Obviously, visitors are valuable, but how well do they reflect the results of your effort? Content marketing can draw visitors in from a number of different angles:

  • Direct visits (from reputation and awareness)
  • Social visits (from syndicated posts)
  • Referral visits (from inbound links in external content)
  • Organic visits (from search result visibility)

However, each of these angles could draw in visitors from other means. For example, you might earn social visitors from your regular posting efforts, or you might earn referral visits from a sponsored link you have on a partner’s site. Because of this, visitors are a helpful—but not an entirely reliable—way to monitor your overall campaign growth. You can use Google Analytics or a similar platform to dig into specifics and get a more accurate picture, but that also takes considerably more time and effort.

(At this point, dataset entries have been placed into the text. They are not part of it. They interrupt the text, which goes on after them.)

-- ==== Sys2Proof/Machine/KeyCommands.lean ====
section
/-! DEFINITION. The key register commands KEYCLR, KEYSET, KEYGEN, KEYGET (spec/40_key_material.md). Each has its effect
for any parameters, and its meaning for the machine's. -/

namespace Sys2Proof.Machine

/-- KEYCLR: set the all-zero key (R100). -/
def keyclr (c : Params) (s : State) : State := (s.replaceKey c zeroBlock).succeed

/-- KEYSET: the first 16 bytes of IBUF become the key; fewer are a KeyLoadError, which leaves OBUF alone because KEYSET is
not output-producing (R101). -/
def keyset (c : Params) (s : State) : State :=
  if s.ilen < 16 then s.raise .keyLoad false else (s.replaceKey c s.keyOperand).succeed

/-- KEYGEN: sixteen draws become the key (R103). -/
def keygen (c : Params) (s : State) : State := (s.replaceKey c (s.nextDraws c)).consumeDraws.succeed

/-- KEYGET: the key goes to OBUF (R104). -/
def keyget (s : State) : State := s.produce (.ok s.key.toList)

/-- The meaning of KEYCLR (R100). -/
def execKeyclr (s : State) : Host.Outcome State Fault Refusal := .next (keyclr Config.params s)

/-- The meaning of KEYSET (R101). -/
def execKeyset (s : State) : Host.Outcome State Fault Refusal := .next (keyset Config.params s)

/-- The meaning of KEYGEN (R103). -/
def execKeygen (s : State) : Host.Outcome State Fault Refusal := .next (keygen Config.params s)

/-- The meaning of KEYGET (R104). -/
def execKeyget (s : State) : Host.Outcome State Fault Refusal := .next (keyget s)

end Sys2Proof.Machine
end

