-- ==== Sys2Proof/Tests/Slice0.lean ====
section
/-! SUPPORT. The model's own tests. Every expected value is taken from spec/95_test_vectors.md or from the worked example of
the rule named; the configurations are those of its section 2. -/

namespace Sys2Proof.Tests

open Sys2Proof Sys2Proof.Machine

/-! ### Configurations and small states -/

/-- KC of the two toy configurations (95 section 2). -/
def toyKC (i : Fin 16) : Word := BitVec.ofNat 32 (i.val * 0x10000001)

/-- The oracle of the vectors: `DRAWS A0 A1 .. AF` from position 0. -/
def drawA0 (n : Nat) : Byte := BitVec.ofNat 8 (0xA0 + n)

/-- CFG_IDENT: G is the identity on Words (95 section 2). -/
def cfgIdent : Params where
  SS j b := b.setWidth 32 <<< (8 * (3 - j.val))
  KC := toyKC
  bufcap := 64
  draw := drawA0

/-- CFG_TOYB: four different tables (95 section 2). -/
def cfgToyB : Params where
  SS j b := be32 b (b + BitVec.ofNat 8 j.val) (b + BitVec.ofNat 8 (2 * j.val + 1)) (b ^^^ 0xFF)
  KC := toyKC
  bufcap := 64
  draw := drawA0

/-- CFG_PUB (95 section 2). -/
def cfgPub : Params := publishedParams 64 drawA0

/-- The key, plaintext and so on `00 01 .. 0F` of the vectors. -/
def block00 : Block := #v[0x00, 0x01, 0x02, 0x03, 0x04, 0x05, 0x06, 0x07, 0x08, 0x09, 0x0A, 0x0B, 0x0C, 0x0D, 0x0E, 0x0F]

/-- The IV `A0 A1 .. AF` of the vectors. -/
def ivA0 : Block := #v[0xA0, 0xA1, 0xA2, 0xA3, 0xA4, 0xA5, 0xA6, 0xA7, 0xA8, 0xA9, 0xAA, 0xAB, 0xAC, 0xAD, 0xAE, 0xAF]

/-- The reset state of a configuration with a key loaded, a block in BLK, an input and an old output. -/
def loaded (c : Params) (key blk : Block) (ibuf : List Byte) : State :=
  { (State.resetWith c).replaceKey c key with blk := blk, ibuf := ibuf, obuf := [0x77], err := 3 }

/-- The machine's reset state with an input and an old output. -/
def start (ibuf : List Byte) : State := { State.reset with ibuf := ibuf, obuf := [0x77], err := 3 }

/-! ### WellFormed: each check refuses an ill-formed term -/

theorem test_wf_params_small : Params.wf { cfgIdent with bufcap := 31 } = false := by decide
theorem test_wf_params_large : Params.wf { cfgIdent with bufcap := 2 ^ 30 - 31 } = false := by decide
theorem test_wf_params_ok : cfgIdent.wf = true := by decide
theorem test_wf_write_status : (HostMove.write 0x01 0).wf = false := by decide
theorem test_wf_write_olen : (HostMove.write 0x0B 0).wf = false := by decide
theorem test_wf_write_window : (HostMove.write 0x40000000 0).wf = false := by decide
theorem test_wf_read_cmd : (HostMove.read 0x00).wf = false := by decide
theorem test_wf_read_idata : (HostMove.read 0x02).wf = false := by decide
theorem test_wf_read_unmapped : (HostMove.read 0x03).wf = false ∧ (HostMove.read 0x20).wf = false := by decide
theorem test_wf_read_past_window : (HostMove.read 0x80000000).wf = false := by decide
theorem test_wf_commands : Instr.wf .keyclr = true ∧ Instr.wf .iclr = true := by decide

/-! ### Decode: words written out from R81 -/

theorem test_decode_key : decode 0b00000001 = .ok .keyclr ∧ decode 0b00000010 = .ok .keyset ∧
    decode 0b00000011 = .ok .keygen ∧ decode 0b00000100 = .ok .keyget := by decide
theorem test_decode_block : decode 0b00010000 = .ok .encb ∧ decode 0b00010001 = .ok .decb := by decide
theorem test_decode_padding : decode 0b00100000 = .ok .padadd ∧ decode 0b00100001 = .ok .padrem := by decide
theorem test_decode_cbc : decode 0b00110000 = .ok .ivgen ∧ decode 0b01000000 = .ok .cbcenc ∧
    decode 0b01000001 = .ok .cbcdec ∧ decode 0b01010000 = .ok .iclr := by decide
theorem test_decode_illegal : decode 0x00 = .error (.illegalOpcode 0x00) ∧ decode 0x7F = .error (.illegalOpcode 0x7F) ∧
    decode 0x12 = .error (.illegalOpcode 0x12) ∧ decode 0xFF = .error (.illegalOpcode 0xFF) := by decide
/-- 244 of the 256 opcodes are illegal (D9). -/
theorem test_decode_count : ((List.range 256).filter fun w => decodeTableWord 8 w == none).length = 244 := by
  decide +kernel
theorem test_decodeTableWord : decodeTableWord 8 0x41 = some .cbcdec ∧ decodeTableWord 8 0x141 = none := by decide

/-! ### The pure functions (95 sections 3 to 7) -/

theorem test_rotl_pair : rotl8 (pair 0x00010203 0x04050607) = pair 0x01020304 0x05060700 := by decide
theorem test_rotr_pair : rotr8 (pair 0x08090A0B 0x0C0D0E0F) = pair 0x0F08090A 0x0B0C0D0E := by decide
theorem test_G_ident : G cfgIdent 0x12345678 = 0x12345678 := by decide
theorem test_G_toyb_pairing : G cfgToyB 0x000000FF = 0xFF0101FF ∧ G cfgToyB 0xFF000000 = 0xFFFF01FF := by decide
theorem test_G_pub : G cfgPub 0x12345678 = 0xC8787411 ∧ G cfgPub 0xFF000000 = 0x8B2A8B19 := by decide +kernel
theorem test_F_ident_carry : F cfgIdent 0x11111111 0x22222222 0x33333333 0x44444444 = 0x11111110 := by decide
theorem test_F_toyb : F cfgToyB 0x7C8F8C7E 0xC737A22C 0x08090A0B 0x0C0D0E0F = 0xABB1DDAB := by decide
theorem test_schedule_ident : (keySchedule cfgIdent block00).toList =
    [0x080A0C0E, 0xF7F7F7F8, 0xF90B0D0E, 0x08F8F8F2, 0xF00A0C0C, 0x19F9F9F4, 0xE10B0D0C, 0x2AFAF2F6,
     0xD0120C0A, 0x3BFBF3F8, 0xC1130D0A, 0x4CF4F4FA, 0xB0121408, 0x5DF5F5FC, 0xA1131508, 0x66F6F6FE,
     0x9012140E, 0x77F7F800, 0x81131506, 0x88F8F902, 0x70121404, 0x91F9FA04, 0x61130D04, 0xA2FAFB06,
     0x50120C02, 0xB3F3FC08, 0x410B0D02, 0xC4F4FD0A, 0x300A0C00, 0xD5F5F60C, 0x190B0D00, 0xE6F6F70E] := by
  decide +kernel
/-- The CFG_PUB schedule of the zero key, first and last words. -/
theorem test_schedule_pub : ((keySchedule cfgPub zeroBlock).toList.take 4 = [0x5BAE43A2, 0xFBB66158, 0x8CEF3D30, 0x2AE65725]) ∧
    (keySchedule cfgPub zeroBlock)[31] = 0x3AE9CEA1 := by decide +kernel
/-- Vector B5 under CFG_TOYB. -/
theorem test_encrypt_toyb : encryptBlock cfgToyB (keySchedule cfgToyB
      #v[0x47, 0x06, 0x48, 0x08, 0x51, 0xE6, 0x1B, 0xE8, 0x5D, 0x74, 0xBF, 0xB3, 0xFD, 0x95, 0x61, 0x85])
      #v[0x83, 0xA2, 0xF8, 0xA2, 0x88, 0x64, 0x1F, 0xB9, 0xA4, 0xE9, 0xA5, 0xCC, 0x2F, 0x13, 0x1C, 0x7D] =
    #v[0xDE, 0x30, 0x82, 0xB6, 0x55, 0xCA, 0x3B, 0x07, 0x42, 0x48, 0x42, 0x6F, 0x49, 0x8E, 0xA5, 0x74] := by decide +kernel
/-- Vector B4 under CFG_PUB. -/
theorem test_encrypt_pub : encryptBlock cfgPub (keySchedule cfgPub block00) block00 =
    #v[0xB6, 0xBA, 0xDA, 0x15, 0xB2, 0xBE, 0xDE, 0x11, 0x08, 0x1C, 0x9E, 0xFE, 0x0C, 0x18, 0x9A, 0xFA] := by decide +kernel
/-- DecryptBlock(0^16) under CFG_TOYB, key 00 01 .. 0F. -/
theorem test_decrypt_toyb : decryptBlock cfgToyB (keySchedule cfgToyB block00) zeroBlock =
    #v[0xE8, 0x57, 0xE9, 0xE8, 0xE8, 0x57, 0xE9, 0xE8, 0x68, 0xCD, 0xD5, 0x67, 0x68, 0xCD, 0xD5, 0x67] := by decide +kernel
/-- Vectors V2, V3, V8, V15, V17 of the validator. -/
theorem test_removePadding : removePadding [0x01] = .ok [] ∧ removePadding [0x02] = .error .padding ∧
    removePadding [0xAA, 0x02, 0x02] = .ok [0xAA] ∧ removePadding [5, 5, 5, 5] = .error .padding ∧
    removePadding [1, 2, 3, 4, 5, 6, 7, 8, 9, 10, 11, 12, 13, 14, 15, 16] = .error .padding := by decide
/-- Vector E3 under CFG_TOYB: two blocks chained. -/
theorem test_cbc_chain_toyb : cbcEncrypt cfgToyB (keySchedule cfgToyB block00)
      [0x30, 0x31, 0x32, 0x33, 0x34, 0x35, 0x36, 0x37, 0x38, 0x39, 0x3A, 0x3B, 0x3C, 0x3D, 0x3E, 0x3F] ivA0 = ivA0.toList ++
    [0x7D, 0xF3, 0xFF, 0x7D, 0x7D, 0xF3, 0xFF, 0x7D, 0xE4, 0xC3, 0x76, 0xE4, 0xE4, 0xC3, 0x76, 0xE4,
     0x42, 0x01, 0xD1, 0x46, 0x42, 0x01, 0xD1, 0x46, 0xAC, 0xB3, 0x61, 0xA2, 0xAC, 0xB3, 0x61, 0xA2] := by decide +kernel

/-! ### The commands: at most two tests each -/

/-- R100: the key is zero and STATUS reads 0x00. -/
theorem test_keyclr : statusByte (keyclr cfgIdent (loaded cfgIdent block00 block00 [1])) = 0x00 := by decide +kernel
/-- P4: with 17 bytes in IBUF the first 16 are the key. -/
theorem test_keyset : (keyset cfgIdent (loaded cfgIdent zeroBlock block00 (block00.toList ++ [0x77]))).key = block00 ∧
    statusByte (keyset cfgIdent (loaded cfgIdent zeroBlock block00 (block00.toList ++ [0x77]))) = 0x80 := by decide +kernel
/-- P4: 15 bytes are a KeyLoadError, the key stays and so does OBUF (STATUS 0x81). -/
theorem test_keyset_short : statusByte (keyset cfgIdent (loaded cfgIdent block00 block00 (block00.toList.take 15))) = 0x81 ∧
    (keyset cfgIdent (loaded cfgIdent block00 block00 (block00.toList.take 15))).obuf = [0x77] := by decide +kernel
/-- R103: the draws in index order. -/
theorem test_keygen : (keygen cfgIdent (loaded cfgIdent zeroBlock block00 [])).key = ivA0 ∧
    (keygen cfgIdent (loaded cfgIdent zeroBlock block00 [])).draws = 16 := by decide +kernel
/-- R104. -/
theorem test_keyget : (keyget (loaded cfgIdent block00 zeroBlock [])).obuf = block00.toList := by decide +kernel
/-- Vector B4 under CFG_IDENT. -/
theorem test_encb : (encb cfgIdent (loaded cfgIdent block00 block00 [])).blk =
    #v[0x48, 0xEC, 0x4A, 0x3B, 0x4C, 0xE8, 0x4E, 0x3F, 0x05, 0xED, 0x6C, 0x63, 0x01, 0xE9, 0x68, 0x67] := by decide +kernel
/-- Vector B5 under CFG_IDENT, backwards. -/
theorem test_decb : (decb cfgIdent (loaded cfgIdent
      #v[0x47, 0x06, 0x48, 0x08, 0x51, 0xE6, 0x1B, 0xE8, 0x5D, 0x74, 0xBF, 0xB3, 0xFD, 0x95, 0x61, 0x85]
      #v[0x33, 0xB6, 0x76, 0x6E, 0xB8, 0x4C, 0xCF, 0xDF, 0x5D, 0x18, 0x87, 0x64, 0x56, 0xDE, 0x60, 0x7F] [])).blk =
    #v[0x83, 0xA2, 0xF8, 0xA2, 0x88, 0x64, 0x1F, 0xB9, 0xA4, 0xE9, 0xA5, 0xCC, 0x2F, 0x13, 0x1C, 0x7D] := by decide +kernel
/-- Vectors A1 and A2. -/
theorem test_padadd : (padadd (start [0x41, 0x42, 0x43])).obuf = [0x41, 0x42, 0x43] ++ List.replicate 13 0x0D ∧
    (padadd (start [])).obuf = List.replicate 16 0x10 := by decide +kernel
/-- Vectors V12 and V13. -/
theorem test_padrem : (padrem (start ([0x41, 0x42, 0x43] ++ List.replicate 13 0x0D))).obuf = [0x41, 0x42, 0x43] ∧
    (padrem (start ([0x41, 0x42, 0x43] ++ List.replicate 12 0x0D ++ [0x0C]))).err = 4 := by decide +kernel
/-- Vectors V1 and V2 differ in ERR only, and the failure empties OBUF. -/
theorem test_padrem_empty : (padrem (start [])).err = 4 ∧ (padrem (start [])).obuf = [] ∧ (padrem (start [1])).err = 0 := by
  decide +kernel
/-- R160's example. -/
theorem test_ivgen : (ivgen cfgIdent (loaded cfgIdent block00 zeroBlock [])).obuf = ivA0.toList := by decide +kernel
/-- Vector E1 under CFG_IDENT. -/
theorem test_cbcenc : (cbcenc cfgIdent (loaded cfgIdent block00 zeroBlock [0x41, 0x42, 0x43])).obuf = ivA0.toList ++
    [0xEF, 0x82, 0xC3, 0x46, 0xEB, 0x86, 0xC7, 0x42, 0x26, 0x9F, 0x9A, 0x3E, 0x6E, 0xD4, 0xD0, 0x3A] := by decide +kernel
/-- Vector E1z under CFG_PUB: the zero key. -/
theorem test_cbcenc_zero_key : (cbcenc cfgPub (loaded cfgPub zeroBlock zeroBlock [0x41, 0x42, 0x43])).obuf = ivA0.toList ++
    [0x1B, 0x66, 0x1E, 0x87, 0x1F, 0x62, 0x1A, 0x83, 0x0F, 0x66, 0x8F, 0x46, 0x47, 0x2D, 0xC5, 0x42] := by decide +kernel
/-- Vector X15: IV[15] XOR 0C surfaces twelve padding bytes. -/
theorem test_cbcdec : (cbcdec cfgIdent (loaded cfgIdent block00 zeroBlock (ivA0.toList.take 15 ++ [0xA3] ++
      [0xEF, 0x82, 0xC3, 0x46, 0xEB, 0x86, 0xC7, 0x42, 0x26, 0x9F, 0x9A, 0x3E, 0x6E, 0xD4, 0xD0, 0x3A]))).obuf =
    [0x41, 0x42, 0x43] ++ List.replicate 12 0x0D := by decide +kernel
/-- Vectors X4, X7 and X10. -/
theorem test_cbcdec_errors : (cbcdec cfgIdent (loaded cfgIdent block00 zeroBlock (List.replicate 20 0))).err = 2 ∧
    (cbcdec cfgIdent (loaded cfgIdent block00 zeroBlock (List.replicate 35 0))).err = 3 ∧
    (cbcdec cfgIdent (loaded cfgIdent block00 zeroBlock (List.replicate 32 0))).err = 4 := by decide +kernel
/-- R168. -/
theorem test_iclr : (iclr (start [1, 2])).ibuf = [] ∧ (iclr (start [1, 2])).obuf = [0x77] := by decide +kernel

/-! ### The host port -/

/-- P3: opcode 0x7F gives ERR 15 and OBUF is kept. -/
theorem test_illegal_opcode : issueCommand 0x7F (start [5]) = .next { start [5] with err := 15 } := by rfl
/-- P3: ILEN = 35 reads 00 00 00 23. -/
theorem test_read_ilen : readByte 0x07 (start (List.replicate 35 0)) = .ok 0x23 ∧
    readByte 0x04 (start (List.replicate 35 0)) = .ok 0x00 := by decide +kernel
theorem test_read_status : readByte 0x01 (start []) = .ok 0x03 := by decide +kernel
theorem test_window : readByte 0x40000000 (start []) = .ok 0x77 ∧
    readByte 0x40000001 (start []) = .error (.windowBeyondOlen 0x40000001) := by decide +kernel
theorem test_write_blk : hostWrite 0x1F 0xAB (start []) = .next { start [] with blk := State.reset.blk.set 15 0xAB } := by rfl
theorem test_push_full : pushByte { cfgIdent with bufcap := 2 } 9 (start [1, 2]) = .refused .ibufFull := by rfl
theorem test_refused_moves : hostWrite 0x03 0 (start []) = .refused (.unmapped 0x03) ∧
    hostRead 0x02 (start []) = .refused (.readOfWriteOnly 0x02) ∧
    hostWrite 0x01 0 (start []) = .refused (.writeOfReadOnly 0x01) := ⟨rfl, rfl, rfl⟩
theorem test_step_from_reset : step (State.reset.withFetchWord 8 0x50) = exec .iclr State.reset := by rfl
theorem test_step_reset_event : step { start [1] with inputs := [.reset], draws := 5 } = .next { State.reset with draws := 5 } := by
  rfl
/-- R86: LOADI is ICLR, then one IDATA write a byte. -/
theorem test_loadi : expand (.loadi [7, 8]) (start []) = [.write 0 0x50, .write 2 7, .write 2 8] := by decide
/-- R86: GETOUT reads OLEN bytes of the window; here OLEN is 1. -/
theorem test_getout : expand .getout (start []) = [.read 8, .read 9, .read 10, .read 11, .read 0x40000000] := by decide

/-- R85's `RD -> byte`, and a DRAWS line with no answer from the oracle of its state. -/
theorem test_stated_rd : stated (.rd 0x40000000 (some 0x77)) (start []) ∧ ¬ stated (.rd 0x01 (some 0x00)) (start []) := by
  constructor
  · exact test_window.1
  · intro (h : readByte 0x01 (start []) = .ok 0x00)
    rw [test_read_status] at h
    cases h
theorem test_stated_draws : ¬ stated (.draws (((start []).nextDraws Config.params).map (· + 1))) (start []) := by
  intro h
  have := congrArg (fun b : Block => b[0]) h
  simp at this
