-- ==== Sys2Proof/Machine/Commands.lean ====
section
/-! DEFINITION. Sys2Proof/Machine/Commands.lean: the phases of the command port and of INIT
(48_commands.md): IDLE, the reserved phase, INIT_DIR, INIT_LVL. -/

namespace Sys2Proof.Machine

/-- Step IDLE: accept INIT or READ if one is presented; otherwise change nothing (48_commands R190,
R198, R199). -/
def idleStep (s : State) : State :=
  match s.presented with
  | some (.init pin) => (s.acceptInit pin).tick
  | some (.read pin) => (s.acceptRead pin).tick
  | _ => s.tick

/-- Phase code 1111: "must treat it as IDLE" (30_encoding R91); log 5. -/
def phaseReservedStep (s : State) : State := idleStep s

/-- Step INIT_DIR (48_commands R194). -/
def initDirStep (s : State) : State := gpioStep (s.setDir .output) (·.goto .initLvl)

/-- Step INIT_LVL (48_commands R195). -/
def initLvlStep (s : State) : State := gpioStep (s.setLevel .high) (·.finish .ok)

/-- PHASE row IDLE. -/
def execIdle (s : State) : Out := .next (idleStep s)

/-- PHASE row PHASE_RESERVED. -/
def execPhaseReserved (s : State) : Out := .next (phaseReservedStep s)

/-- PHASE row INIT_DIR. -/
def execInitDir (s : State) : Out := .next (initDirStep s)

/-- PHASE row INIT_LVL. -/
def execInitLvl (s : State) : Out := .next (initLvlStep s)

end Sys2Proof.Machine
end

Other Variables to Consider

In addition to visitors, there are a number of other campaign variables you need to consider:

  • Specific channel origin. The origin of your visitors plays a huge role in the eventual behavior of those visitors, and contains significant clues to your campaign’s success. For example, if you spend a disproportionate amount of time on off-site content and link building, but your referral traffic isn’t as strong as your other areas, it means either your off-site efforts are inefficient in some way or your efforts are better spent elsewhere. Glancing at your overall visitors doesn’t give you enough information to make the call.
  • Indirect effects. Studying your visitor counts also doesn’t give you any insight to the peripheral effects of your content. For example, let’s say a reader sees your name attached to a piece of off-site content and thinks more highly of you as a result; they never visit your site, but they become more aware of your brand. Brand awareness, visibility, and reputation are notoriously difficult to quantify, but they’re all significant in the overall performance of your content campaign.
  • Conversion rates. Though conversions can help you judge the value of a visitor, you also need to measure your conversion rate as a separate variable. Is your content encouraging people to sign up for your services or buy your products? Is your content keeping people onsite long enough for them to become acquainted with your brand? Even if your visitor counts are high, if your conversion rates are low, your total ROI may be worthless.
  • Visitor impressions. Finally, knowing how many people are visiting your site doesn’t tell you anything about what those visitors actually think about your brand. Did they like what they read, or did they walk away frustrated and annoyed? Did they remember your brand name or did they bounce, never to think of you again? These are important subjective variables you’ll need to consider.

The Bottom Line

Visitor counts are not a perfect metric, nor can they possibly tell you everything you need to know about a campaign. Visitor growth isn’t enough to prove your campaign is working, and alternatively, visitor declines aren’t enough to prove your campaign is failing.

However, visitors are an important metric that you need to be considering—in fact, I wouldn’t consider your content marketing audit to be complete without it. Instead of polarizing its importance one way or the other, include visitors as one of several metrics to measure as part of your overall “picture” of your content campaign.